Start of Source data
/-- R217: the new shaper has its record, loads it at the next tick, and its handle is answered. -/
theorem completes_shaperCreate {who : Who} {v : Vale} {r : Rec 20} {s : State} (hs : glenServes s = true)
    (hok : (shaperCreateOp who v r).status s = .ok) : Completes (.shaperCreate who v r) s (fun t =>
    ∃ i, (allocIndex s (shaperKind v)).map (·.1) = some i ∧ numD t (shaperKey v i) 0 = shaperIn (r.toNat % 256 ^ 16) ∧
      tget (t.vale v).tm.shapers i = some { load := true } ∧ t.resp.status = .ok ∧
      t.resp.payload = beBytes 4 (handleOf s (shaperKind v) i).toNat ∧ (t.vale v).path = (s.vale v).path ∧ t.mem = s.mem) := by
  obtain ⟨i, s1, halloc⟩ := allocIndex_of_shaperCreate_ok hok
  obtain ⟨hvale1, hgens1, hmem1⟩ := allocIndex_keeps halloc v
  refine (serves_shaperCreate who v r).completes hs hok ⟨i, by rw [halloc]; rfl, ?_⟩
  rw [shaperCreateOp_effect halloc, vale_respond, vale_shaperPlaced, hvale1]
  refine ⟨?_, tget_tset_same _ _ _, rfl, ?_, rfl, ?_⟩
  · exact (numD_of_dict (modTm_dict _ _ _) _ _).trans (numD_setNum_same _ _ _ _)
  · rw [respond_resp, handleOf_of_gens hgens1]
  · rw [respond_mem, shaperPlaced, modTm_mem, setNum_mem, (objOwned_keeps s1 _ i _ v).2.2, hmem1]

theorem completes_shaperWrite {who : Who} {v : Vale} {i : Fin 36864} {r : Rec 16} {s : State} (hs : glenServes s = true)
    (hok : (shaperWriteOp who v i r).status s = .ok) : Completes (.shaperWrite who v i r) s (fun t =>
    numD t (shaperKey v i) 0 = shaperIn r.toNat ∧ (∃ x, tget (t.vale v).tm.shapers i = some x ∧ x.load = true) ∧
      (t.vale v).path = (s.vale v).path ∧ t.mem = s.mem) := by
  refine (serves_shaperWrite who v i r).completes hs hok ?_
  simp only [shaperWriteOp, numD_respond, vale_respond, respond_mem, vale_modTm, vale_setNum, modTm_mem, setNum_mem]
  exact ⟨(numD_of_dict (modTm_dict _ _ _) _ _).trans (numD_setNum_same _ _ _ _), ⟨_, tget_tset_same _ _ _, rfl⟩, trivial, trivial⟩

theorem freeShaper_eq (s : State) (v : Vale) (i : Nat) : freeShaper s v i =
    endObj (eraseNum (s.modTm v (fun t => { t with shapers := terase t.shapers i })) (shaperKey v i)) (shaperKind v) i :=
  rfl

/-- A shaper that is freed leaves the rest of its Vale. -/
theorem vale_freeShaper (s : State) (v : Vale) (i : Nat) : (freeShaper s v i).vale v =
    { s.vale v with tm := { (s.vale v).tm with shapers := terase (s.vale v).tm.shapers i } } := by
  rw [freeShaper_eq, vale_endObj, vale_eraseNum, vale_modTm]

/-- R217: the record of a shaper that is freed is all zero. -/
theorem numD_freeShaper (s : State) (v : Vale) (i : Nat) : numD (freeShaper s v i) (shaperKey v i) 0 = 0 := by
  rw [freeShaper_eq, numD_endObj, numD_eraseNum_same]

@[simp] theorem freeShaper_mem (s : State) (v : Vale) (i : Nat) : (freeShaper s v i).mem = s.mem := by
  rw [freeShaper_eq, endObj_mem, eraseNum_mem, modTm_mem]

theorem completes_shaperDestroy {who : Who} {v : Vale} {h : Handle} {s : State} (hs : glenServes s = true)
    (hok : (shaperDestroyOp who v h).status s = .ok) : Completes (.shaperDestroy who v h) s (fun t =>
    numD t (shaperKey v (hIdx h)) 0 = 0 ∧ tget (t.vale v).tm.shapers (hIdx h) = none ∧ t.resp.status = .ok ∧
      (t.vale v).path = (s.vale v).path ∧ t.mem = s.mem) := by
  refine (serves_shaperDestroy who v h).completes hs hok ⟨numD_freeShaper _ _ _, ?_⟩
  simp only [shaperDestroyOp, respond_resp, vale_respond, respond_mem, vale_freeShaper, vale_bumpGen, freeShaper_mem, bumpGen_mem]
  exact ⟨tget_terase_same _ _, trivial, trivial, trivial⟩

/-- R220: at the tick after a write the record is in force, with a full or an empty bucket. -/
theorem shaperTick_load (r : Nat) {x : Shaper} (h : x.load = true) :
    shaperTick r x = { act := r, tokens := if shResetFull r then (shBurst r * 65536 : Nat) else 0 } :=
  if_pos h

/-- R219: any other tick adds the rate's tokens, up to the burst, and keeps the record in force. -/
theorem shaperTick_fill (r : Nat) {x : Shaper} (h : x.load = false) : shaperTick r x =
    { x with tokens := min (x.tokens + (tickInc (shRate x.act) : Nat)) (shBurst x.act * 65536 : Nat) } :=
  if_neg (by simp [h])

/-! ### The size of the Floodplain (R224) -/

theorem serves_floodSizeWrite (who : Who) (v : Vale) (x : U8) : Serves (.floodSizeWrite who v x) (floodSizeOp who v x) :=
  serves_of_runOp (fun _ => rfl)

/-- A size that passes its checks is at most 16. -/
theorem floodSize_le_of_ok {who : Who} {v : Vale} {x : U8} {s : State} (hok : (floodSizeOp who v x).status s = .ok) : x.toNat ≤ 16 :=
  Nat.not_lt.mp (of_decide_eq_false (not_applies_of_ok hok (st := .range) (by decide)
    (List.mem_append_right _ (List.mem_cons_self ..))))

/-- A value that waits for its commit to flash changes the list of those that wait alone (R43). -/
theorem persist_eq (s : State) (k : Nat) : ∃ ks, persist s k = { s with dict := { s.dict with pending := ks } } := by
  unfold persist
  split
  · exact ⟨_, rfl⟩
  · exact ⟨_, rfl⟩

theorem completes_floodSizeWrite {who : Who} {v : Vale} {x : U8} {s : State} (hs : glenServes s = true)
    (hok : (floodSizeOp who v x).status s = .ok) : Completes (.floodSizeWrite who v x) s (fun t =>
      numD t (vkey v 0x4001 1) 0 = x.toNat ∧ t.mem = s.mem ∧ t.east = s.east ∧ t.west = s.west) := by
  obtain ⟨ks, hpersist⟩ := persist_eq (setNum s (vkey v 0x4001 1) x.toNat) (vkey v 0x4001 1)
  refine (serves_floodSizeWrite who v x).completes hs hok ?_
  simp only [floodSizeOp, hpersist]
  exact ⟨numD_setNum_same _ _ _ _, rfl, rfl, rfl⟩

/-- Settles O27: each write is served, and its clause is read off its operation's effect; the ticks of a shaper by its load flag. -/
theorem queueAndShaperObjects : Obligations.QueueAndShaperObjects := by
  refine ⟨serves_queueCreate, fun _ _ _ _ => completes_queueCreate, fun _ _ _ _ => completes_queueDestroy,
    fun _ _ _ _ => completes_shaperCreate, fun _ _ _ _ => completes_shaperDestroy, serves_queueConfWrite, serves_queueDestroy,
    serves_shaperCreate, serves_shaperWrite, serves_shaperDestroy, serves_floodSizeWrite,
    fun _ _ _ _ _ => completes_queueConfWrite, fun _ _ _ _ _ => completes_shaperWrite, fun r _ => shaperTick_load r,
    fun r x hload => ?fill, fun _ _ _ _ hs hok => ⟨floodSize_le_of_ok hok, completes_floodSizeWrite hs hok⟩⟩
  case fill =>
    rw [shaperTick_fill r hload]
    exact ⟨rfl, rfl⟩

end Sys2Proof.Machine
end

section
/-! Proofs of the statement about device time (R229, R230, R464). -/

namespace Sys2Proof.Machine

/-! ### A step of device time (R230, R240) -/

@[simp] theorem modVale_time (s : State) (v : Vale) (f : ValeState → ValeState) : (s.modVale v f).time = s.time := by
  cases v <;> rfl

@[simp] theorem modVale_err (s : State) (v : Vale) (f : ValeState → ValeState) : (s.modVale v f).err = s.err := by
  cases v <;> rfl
End of Source data
→ **What the exercise asks**
A verbatim transcription is required of the lines from the one with "case fill =>" through the final line of the entries above, and of nothing else.

→ **Answer to this exercise**
  case fill =>
    rw [shaperTick_fill r hload]
    exact ⟨rfl, rfl⟩

end Sys2Proof.Machine
end

section
/-! Proofs of the statement about device time (R229, R230, R464). -/

namespace Sys2Proof.Machine

/-! ### A step of device time (R230, R240) -/

@[simp] theorem modVale_time (s : State) (v : Vale) (f : ValeState → ValeState) : (s.modVale v f).time = s.time := by
  cases v <;> rfl

@[simp] theorem modVale_err (s : State) (v : Vale) (f : ValeState → ValeState) : (s.modVale v f).err = s.err := by
  cases v <;> rfl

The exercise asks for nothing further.